§ **Task item**:
In the entries below, find each line bearing the string "past" and copy it.

§ **Available records**:
/-- DRILL_PASS_START (R99, R100): the oldest ready context starts its next pass, in the lowest idle quadrant when it
shares the array, else on the whole idle array. -/
def execDrillPassStart (stope : Nat) (s : State) : Host.Outcome State Fault Refusal :=
  let d := s.drill stope
  match d.ctxs.find? (s.tileReady stope) with
  | none => .next s
  | some t =>
    let busy := d.ctxs.filter (·.isRunning)
    let place :=
      if t.quad then
        if busy.all fun x => !x.on 4 && x.fmt = t.fmt && x.mx = t.mx then
          (List.range 4).find? fun q => busy.all fun x => !x.on q
        else none
      else if busy.isEmpty then some 4 else none
    match place with
    | none => .next s
    | some p =>
      .next ((s.modTile stope t.id fun t => { t with phase := .running p, kpos := t.slabStart }).modDrill stope fun d =>
        d.startDrains p)

/-- Full-lode overflows of a cycle are counted and kept for their records (03 R83); overflows of narrow or wide lodes
breach the tile (R82). -/
def TileCtx.noteOver (t : TileCtx) (l : List Breach) : TileCtx :=
  if t.kind = 2 then { t with recs := t.recs ++ l }
  else match l with
    | [] => t
    | b :: _ => { t with breached := true, first := t.first.orElse fun _ => some b }

/-- Full-lode overflows count in LOD_FULL_OVF_CNT (03 R83). -/
def State.countOver (s : State) (stope kind : Nat) (l : List Breach) : State :=
  if kind = 2 then s.bumpN (Reg.lodFullOvfCnt stope) l.length else s

/-- A breached narrow or wide tile stops at the end of its group: every occupied pan drains (03 R78, R80). -/
def State.stopTile (s : State) (stope place : Nat) (t : TileCtx) : State :=
  let f := t.drain place
  let s := s.modTile stope t.id fun _ => { (f.tile.noteOver f.past) with phase := .stopped }
  (s.modDrill stope fun d => d.leaveDrains f.demand place).bump (Reg.lodBreachCnt stope)

/-- The end of an issue or split cycle: folds demanded now meet the fold capacity (R103). -/
def State.endCycle (s : State) (stope place : Nat) (f : Folds) (cand : Option Candidate) : State :=
  let t := f.tile
  let t := match cand with
    | some c => { t with breached := true, first := t.first.orElse fun _ => some c.2.2.2 }
    | none => t
  let t := t.noteOver f.past
  let r := (s.drill stope).cycleDrains f.demand place
  let s := s.modDrill stope fun _ => r.1
  let s := s.setPlace stope place { r.1.placeOf place with owed := r.2 - foldCap place }
  let s := (s.bumpN (Reg.drlEvictCnt stope) f.count).countOver stope t.kind f.past
  if t.breached && !t.splitting then s.stopTile stope place t
  else s.modTile stope t.id fun _ => t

§ **Response box**:
  let s := s.modTile stope t.id fun _ => { (f.tile.noteOver f.past) with phase := .stopped }
  let t := t.noteOver f.past
  let s := (s.bumpN (Reg.drlEvictCnt stope) f.count).countOver stope t.kind f.past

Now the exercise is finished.